Project 17: HTTP Proxy Server
A forward proxy that relays HTTP requests and logs traffic metadata.
Quick Reference
| Attribute | Value |
|---|---|
| Difficulty | Level 3: Advanced |
| Time Estimate | 2 weeks |
| Main Programming Language | Python |
| Alternative Programming Languages | Go, Rust, C |
| Coolness Level | Level 4: Hardcore Tech Flex |
| Business Potential | 3. The “Service & Support” Model |
| Prerequisites | See concepts below |
| Key Topics | Transport and Ports (TCP and UDP), Operations, Diagnostics, and Security |
1. Learning Objectives
- Build and validate: A forward proxy that relays HTTP requests and logs traffic metadata..
- Explain protocol behavior and verify it with a capture or trace.
- Handle edge cases and produce reproducible results.
2. All Theory Needed (Per-Concept Breakdown)
Transport and Ports (TCP and UDP)
Fundamentals The transport layer provides end-to-end communication between applications.

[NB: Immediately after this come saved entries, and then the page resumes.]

/-! ### What leaves the device -/

/-- What the device sends, oldest first in the outbox: answers to masters, messages on Oplis, packets and flits, Firn
messages, pin-visible answers. Each constructor names the rule of the message. -/
inductive OutMsg where
  /-- answer of a register read (R38) or a read of the device by a master -/
  | rdata (m addr width : Nat) (v : W64)
  /-- answer of a register write: status 0 done, 1 address error, 3 dropped (R14, R436, R439) -/
  | wack (m addr status : Nat)
  /-- Notify: PAGE_ID and pending bits (R426) -/
  | notify (page : Nat) (pend : W32)
  /-- a word latched at the far side of a die bridge: bridge, channel, direction, word, its flit, poisoned (R26, R27) -/
  | bridgeWord (b ch : Nat) (toSecond : Bool) (w : W64) (flit : Nat) (poison : Bool)
  /-- a word returned by a bridge's entry stage: bridge, channel, direction, flit, status 4 (R29) -/
  | bridgeBack (b ch : Nat) (toSecond : Bool) (flit status : Nat)
  /-- a controller's answer to a read: sector address, requester, status 0 or 4, data, poison (R376, R379) -/
  | hbmData (addr req status : Nat) (data : Bytes) (pois : Bool)
  /-- a controller's acknowledge of a write (R376) -/
  | hbmAck (addr req status : Nat)
  /-- an Oplis message (R405): opcode, TXID, RKIND, STATE, STATUS, SIZE, address, DIRTY, EVP, byte mask, data, poison -/
  | oplis (opc txid rkind st status size addr : Nat) (dirty evp : Bool) (mask : BitVec 128) (data : Bytes) (plo phi : Bool)
  /-- a line cache access of a unit is served: address, unit, data, poison of its halves, whether it failed (R419) -/
  | lcData (addr unit : Nat) (data : Bytes) (plo phi fail : Bool)
  /-- an answer from the accumulator window: reader, address, bytes, poison, status 0, 1 or 4 (R72) -/
  | accData (m addr : Nat) (data : Bytes) (pois : Bool) (status : Nat)
  /-- an answer from a tile store: tile, offset, requester, bytes, poison of the eight words (R69, R71) -/
  | tsData (t off req : Nat) (data : Bytes) (pois : BitVec 8)
  /-- a part of a LOOKUP or GATHER to its owner: engine, owner, ring index, table, version (65,536: the owner's current
  one), local rows (R220) -/
  | xchRead (n owner ring table ver : Nat) (rows : List Nat)
  /-- a SCATTER batch: engine, owner, ring index, table, version, step, batch, local rows with gradients and poison (R222) -/
  | xchUpdate (n owner ring table ver step batch : Nat) (rows : List (Nat × List W32 × Bool))
  /-- a DISPATCH or RETURN batch (R227): engine, destination rank, ring index, step, direction, rows with poison -/
  | xchExpert (n owner ring step : Nat) (isReturn : Bool) (rows : List (List W32 × Bool))
  /-- a remote expansion batch (R195): sampler, owner, walk context, hop, fan-out, THRESH, STREAM, IDX64, nodes -/
  | xchExpand (n owner walk hop fanout thresh : Nat) (stream : W32) (idx64 : Bool) (nodes : List Nat)
  /-- an owner's answer to a read part: engine, source rank, table, tag, status, row records with poison (R220) -/
  | xchRows (n src table tag status : Nat) (recs : List (Bytes × Bool))
  /-- an owner's answer to a SCATTER batch: engine, source rank, table, step, batch, status (R223, R224) -/
  | xchAck (n src table step batch status : Nat)
  /-- an owner's answer to a remote expansion batch: sampler, source rank, tag, nodes (R195) -/
  | xchExpanded (n src tag : Nat) (nodes : List ExpNode)
  /-- READY of a KV_SHIFT to the upstream rank: engine, that rank, direction, round, length (R240) -/
  | kvReady (n dst dir round len : Nat)
  /-- the share sent downstream: engine, that rank, direction, round, data, poison of its 64-byte parts (R240) -/
  | kvData (n dst dir round : Nat) (data : Bytes) (pois : List Bool)
  /-- acknowledgement of a share to the upstream rank (R240) -/
  | kvAck (n dst dir round : Nat)
  /-- reduction messages of a channel (R291): destination rank, SEQ, digest -/
  | redJoin (c dst seq digest : Nat)
  | redReady (c dst seq digest : Nat)
  | redDrop (c dst seq digest level : Nat)
  | redAgree (c dst seq digest : Nat) (p : RedPartial) (exps : List Int)
  | redAgreeRes (c dst seq digest : Nat) (exps : List Int)
  | redData (c dst seq digest stage level first : Nat) (units : List (Bytes × Bool)) (last : Option RedPartial)
  | redResult (c dst seq digest first : Nat) (units : List (Bytes × Bool)) (hdr : Option (Bytes × List Nat))
  | redAck (c dst seq digest : Nat)
  /-- Calving messages of a channel (R318, R327): chunks and their receipts, COPY_DONE, decisions, ACK -/
  | calvChunk (c dst seq digest entry off : Nat) (data : Bytes) (pois : List Bool) (ver : Option (Nat × Nat × Nat))
  | calvReceipt (c dst seq digest entry off : Nat)
  | calvCopyDone (c dst seq digest : Nat) (ok : Bool) (reason : Nat)
  | calvDecision (c dst seq digest reason : Nat) (commit : Bool)
  | calvAck (c dst seq digest : Nat)
  /-- what a link's end declares while it trains, and the lanes it advertises as good (R257, R260, R276, R402): link -/
  | train (p : Nat) (me : PeerInfo)
  | lanes (p good : Nat)
  /-- a flit on a link: port (0-7 torus, 8 and 9 mirror sub-links, 10 Oplis), the 256 bytes (R262) -/
  | flit (p : Nat) (b : Bytes)
  /-- a packet delivered to a local endpoint (R268): arrival port or injector, endpoint, source rank, TAG, body, poison -/
  | deliver (src ep rank : Nat) (tag : W32) (body : Bytes) (pois : Bool)
  /-- the device identification code that the TAP captures (R542) -/
  | jtagId (v : W32)
  /-- Firn messages (R360) -/
  | firnHello (keyHash : Bytes) (epochSealed epochCur grade kstate : Nat) (heldHash : Bytes) (heldEpoch freeStore : Nat) (keeps : Bool)
  | firnChunks (n epoch gran : Nat) (recs : List ChunkRec)
  | firnGack (gran status : Nat)
  | firnManifest (m : Bytes)
  | firnSealed (epoch status : Nat)
  | firnRqRestore (mode epoch : Nat) (grans : List Nat)
  | firnRManifest (m : Bytes)
  | firnRChunks (gran : Nat) (recs : List ChunkRec)
  | firnRResend (gran : Nat)
  | firnRestored (epoch status : Nat)
deriving DecidableEq, Repr

/-- A Notify that waits until the companion has answered the units' writes that came before it (R426): its page, the bits
pending when it arose, the TXIDs that are still without Ack. -/
structure NoteWait where
  page  : Nat
  pend  : W32
  after : List Nat
deriving DecidableEq, Repr

/-! ### The whole state -/

/-- The block. `regs` holds every software-visible register that is stored, by `rk`; an unlisted register reads its
reset value. -/
structure State where
  /-- commands waiting, first in first out -/
  pending : List Instr := []
  /-- messages sent, oldest first -/
  outbox  : List OutMsg := []
  /-- the model's own counter behind the free values (log 3) -/
  fresh   : Nat := 0
  regs    : SMap W32 := []
  /-- the _HI shadows of R38, by (master, register) -/
  shadows : SMap (Option W32) := []
  life    : LifeSt := {}
  pins    : PinSt := {}
  clk     : ClkSt := {}
  fuses   : FuseSt := {}
  err     : ErrSt := {}
  own     : OwnSt := {}
  pwr     : PwrSt := {}
  sec     : SecSt := {}
  age     : AgeSt := {}
  tiles   : SMap TileSt := []
  ts      : TsSt := {}
  shd     : SMap ShdSt := []
  vec     : SMap VecSt := []
  /-- the contexts that are not FREE, by index 0–65,535 -/
  ctxs    : SMap Ctx := []
  /-- seed words behind the key in force of a page, by `rk cls inst 0` (R106) -/
  keySeed : SMap (W32 × W32 × W32 × W32) := []
  /-- seed words of a key whose derivation runs: a write of SEED3, or a wake of the domain (R106) -/
  keyNext : SMap (Option (W32 × W32 × W32 × W32)) := []
  /-- Floes whose context table is to be read once their dispatcher is on: EN was set while it was off -/
  scanDue : SMap Bool := []
  /-- the context command of a Floe that waits for memory, as its code and context: CMD_STAT.BUSY (R461) -/
  ctxBusy : SMap (Option (Nat × Nat)) := []
  opt     : SMap OptSt := []
  prn     : SMap PrnSt := []
  walks   : SMap (Option WalkSt) := []
  xch     : SMap XchSt := []
  links   : SMap LinkSt := []
  red     : SMap RedSt := []
  /-- operations that are in doubt (R322) -/
  doubt   : List DoubtSt := []
  hbm     : HbmSt := {}
  opl     : OplSt := {}
  /-- Notify messages that wait, oldest first (R426) -/
  notes   : List NoteWait := []
  firn    : FirnSt := {}
deriving DecidableEq, Repr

TCP offers reliable, ordered delivery through acknowledgments, retransmission, and flow control. UDP provides minimal overhead without reliability guarantees, which makes it ideal for low-latency or simple query/response protocols like DNS. Ports are the addressing mechanism for applications. A network connection is identified by a 5-tuple: source IP, source port, destination IP, destination port, and protocol. Understanding how TCP and UDP differ is essential for building tools like ping-like diagnostics, port scanners, and proxies.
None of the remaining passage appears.